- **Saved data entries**
-- ==== Sys2Proof/Proofs/AlarmEntries.lean ====
section
/-! SUPPORT. Several entries into ALARM in one event, in number order: what they leave in the areas depends on which
detectors enter and on how many are in ALARM at the end, not on the order (R45, R46, R53, R61; log 16). -/

namespace Sys2Proof.Machine

/-! ## The detectors in ALARM of an area (R46) -/

theorem vector_toList_eq {α : Type} {n : Nat} (v : Vector α n) : v.toList = (List.finRange n).map fun i => v[i] :=
  List.ext_getElem (by simp) (by simp)

theorem alarmCount_eq (f : FireUnit) (a : Area) : f.alarmCount a =
    (List.finRange 12).countP fun d => f.detectors[d].assignment == some a && f.detectors[d].state == .alarm := by
  rw [FireUnit.alarmCount, ← List.countP_eq_length_filter, vector_toList_eq, List.countP_map]
  rfl

theorem alarmCount_le {f g : FireUnit} {a : Area}
    (h : ∀ d : Detector, f.detectors[d].assignment = some a → f.detectors[d].state = .alarm →
      g.detectors[d].assignment = some a ∧ g.detectors[d].state = .alarm) : f.alarmCount a ≤ g.alarmCount a := by
  rw [alarmCount_eq, alarmCount_eq]
  refine List.countP_mono_left fun d _ hd => ?_
  simp only [Bool.and_eq_true, beq_iff_eq] at hd ⊢
  exact h d hd.1 hd.2

/-! ## Entries one after another -/

/-- An area that has acted on an entry acts on a later one as on the later alone. -/
theorem entered_entered {x : FireArea} {m n : Nat} {c : FireState} (late : c.late = true) (rises : m ≤ n) :
    ({ x with state := x.entered m c } : FireArea).entered n c = x.entered n c := by
  by_cases hx : x.state.late = true
  · have kept : ({ x with state := x.entered m c } : FireArea) = x := by rw [entered_of_late hx]
    rw [kept]
  have early : x.state.late = false := by simpa using hx
  by_cases two : x.settings.coincidence = .single ∨ 2 ≤ m
  · rw [entered_of_two early two, entered_of_two early (two.imp_right fun h => h.trans rises)]
    exact entered_of_late late n c
  · obtain ⟨double, one⟩ := not_or.1 two
    have double : x.settings.coincidence = .double := by cases h : x.settings.coincidence <;> simp_all
    rw [entered_of_one early double (by omega)]
    have waits : FireState.late .preAlarm = false := rfl
    simp only [FireArea.entered, early, waits]
    rfl

/-- A step over the detectors in which some enter ALARM: it changes the detector's own record, and an entry acts on the
area behind that change. -/
structure EntryStep (f : State → Detector → State) (g : DetectorRecord → DetectorRecord) (enters : DetectorRecord → Bool) :
    Prop where
  detectors : ∀ t d, (f t d).fire.detectors = t.fire.detectors.set d (g t.fire.detectors[d])
  areas : ∀ t d b, (f t d).fire.areas.get b =
    if enters t.fire.detectors[d] = true ∧ t.fire.detectors[d].assignment = some b then
      { t.fire.areas.get b with
        state := (t.fire.areas.get b).entered ((f t d).fire.alarmCount b) t.countdownState }
    else t.fire.areas.get b
  countdown : ∀ t d, (f t d).countdownState = t.countdownState
  assignment : ∀ x, (g x).assignment = x.assignment
  alarm : ∀ x, enters x = true → (g x).state = .alarm
  other : ∀ x, enters x = false → ((g x).state = .alarm ↔ x.state = .alarm)

section
variable {f : State → Detector → State} {g : DetectorRecord → DetectorRecord} {enters : DetectorRecord → Bool}

theorem EntryStep.alarm_of_alarm (h : EntryStep f g enters) {x : DetectorRecord} (hx : x.state = .alarm) :
    (g x).state = .alarm := by
  cases he : enters x with
  | true => exact h.alarm x he
  | false => exact (h.other x he).2 hx

theorem EntryStep.foldl_get (h : EntryStep f g enters) {ds : List Detector} (once : ds.Nodup) (s : State) (e : Detector) :
    (ds.foldl f s).fire.detectors[e] = if e ∈ ds then g s.fire.detectors[e] else s.fire.detectors[e] :=
  foldl_detectors_get (P := fun _ => True) (g := fun _ => g) (fun _ _ _ => trivial) (fun t d _ => h.detectors t d) e ds s
    once trivial

theorem EntryStep.foldl_assignment (h : EntryStep f g enters) {ds : List Detector} (once : ds.Nodup) (s : State)
    (e : Detector) : (ds.foldl f s).fire.detectors[e].assignment = s.fire.detectors[e].assignment := by
  rw [h.foldl_get once]
  split
  · exact h.assignment _
  · rfl

/-- The count of detectors in ALARM does not fall. -/
theorem EntryStep.count_le (h : EntryStep f g enters) {ds : List Detector} (once : ds.Nodup) (s : State) (a : Area) :
    s.fire.alarmCount a ≤ (ds.foldl f s).fire.alarmCount a := by
  refine alarmCount_le fun d ha hs => ⟨(h.foldl_assignment once s d).trans ha, ?_⟩
  rw [h.foldl_get once]
  split
  · exact h.alarm_of_alarm hs
  · exact hs

/-- Without an entry the count is as it was. -/
theorem EntryStep.count_eq (h : EntryStep f g enters) {ds : List Detector} (once : ds.Nodup) (s : State) (a : Area)
    (still : ∀ d ∈ ds, ¬ (enters s.fire.detectors[d] = true ∧ s.fire.detectors[d].assignment = some a)) :
    (ds.foldl f s).fire.alarmCount a = s.fire.alarmCount a := by
  refine Nat.le_antisymm (alarmCount_le fun d ha hs => ?_) (h.count_le once s a)
  rw [h.foldl_assignment once] at ha
  refine ⟨ha, ?_⟩
  rw [h.foldl_get once] at hs
  split at hs
  · rename_i mem
    exact (h.other _ (Bool.eq_false_iff.2 fun he => still d mem ⟨he, ha⟩)).1 hs
  · exact hs

theorem countdownState_late (s : State) : s.countdownState.late = true := by
  unfold State.countdownState
  split <;> rfl

/-- What the entries leave in an area: what one entry with the last count leaves, if there was one (R46). -/
theorem EntryStep.foldl_areas (h : EntryStep f g enters) (b : Area) : ∀ (ds : List Detector) (s : State), ds.Nodup →
    ((∃ d ∈ ds, enters s.fire.detectors[d] = true ∧ s.fire.detectors[d].assignment = some b) →
      (ds.foldl f s).fire.areas.get b = { s.fire.areas.get b with
        state := (s.fire.areas.get b).entered ((ds.foldl f s).fire.alarmCount b) s.countdownState }) ∧
    ((∀ d ∈ ds, ¬ (enters s.fire.detectors[d] = true ∧ s.fire.detectors[d].assignment = some b)) →
      (ds.foldl f s).fire.areas.get b = s.fire.areas.get b)
  | [], s, _ => ⟨fun ⟨_, mem, _⟩ => (List.not_mem_nil mem).elim, fun _ => rfl⟩
  | d :: ds, s, once => by
    obtain ⟨fresh, once⟩ := List.nodup_cons.1 once
    obtain ⟨some_later, none_later⟩ := h.foldl_areas b ds (f s d) once
    have later : ∀ e ∈ ds, (f s d).fire.detectors[e] = s.fire.detectors[e] := fun e he => by
      rw [h.detectors]
      exact (vector_getElem_set _ d e _).trans (if_neg fun same : e = d => fresh (same ▸ he))
    have same : ∀ e ∈ ds, (enters (f s d).fire.detectors[e] = true ∧ (f s d).fire.detectors[e].assignment = some b) ↔
        (enters s.fire.detectors[e] = true ∧ s.fire.detectors[e].assignment = some b) := fun e he => by rw [later e he]
    rw [List.foldl_cons]
    by_cases now : enters s.fire.detectors[d] = true ∧ s.fire.detectors[d].assignment = some b
    · have here := h.areas s d b
      rw [if_pos now] at here
      refine ⟨fun _ => ?_, fun still => absurd now (still d List.mem_cons_self)⟩
      by_cases more : ∃ e ∈ ds, enters (f s d).fire.detectors[e] = true ∧ (f s d).fire.detectors[e].assignment = some b
      · rw [some_later more, here, h.countdown, entered_entered (countdownState_late s) (h.count_le once (f s d) b)]
      · have still : ∀ e ∈ ds, ¬ (enters (f s d).fire.detectors[e] = true ∧ (f s d).fire.detectors[e].assignment = some b) :=
          fun e he k => more ⟨e, he, k⟩
        rw [none_later still, here, h.count_eq once (f s d) b still]
    · have here := h.areas s d b
      rw [if_neg now] at here
      rw [here, h.countdown] at some_later
      rw [here] at none_later
      constructor
      · rintro ⟨e, mem, he⟩
        obtain rfl | mem := List.mem_cons.1 mem
        · exact absurd he now
        · exact some_later ⟨e, mem, (same e mem).2 he⟩
      · exact fun still => none_later fun e he k => still e (List.mem_cons_of_mem _ he) ((same e he).1 k)

end

end Sys2Proof.Machine
end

- **What the exercise asks**
When you reach the line holding "x.entered n c := by" in the records above, begin reproducing exactly, stop after the line holding "by_cases two : x.settings.coincidence", and output nothing else.

- **Solution to this problem**
    ({ x with state := x.entered m c } : FireArea).entered n c = x.entered n c := by
  by_cases hx : x.state.late = true
  · have kept : ({ x with state := x.entered m c } : FireArea) = x := by rw [entered_of_late hx]
    rw [kept]
  have early : x.state.late = false := by simpa using hx
  by_cases two : x.settings.coincidence = .single ∨ 2 ≤ m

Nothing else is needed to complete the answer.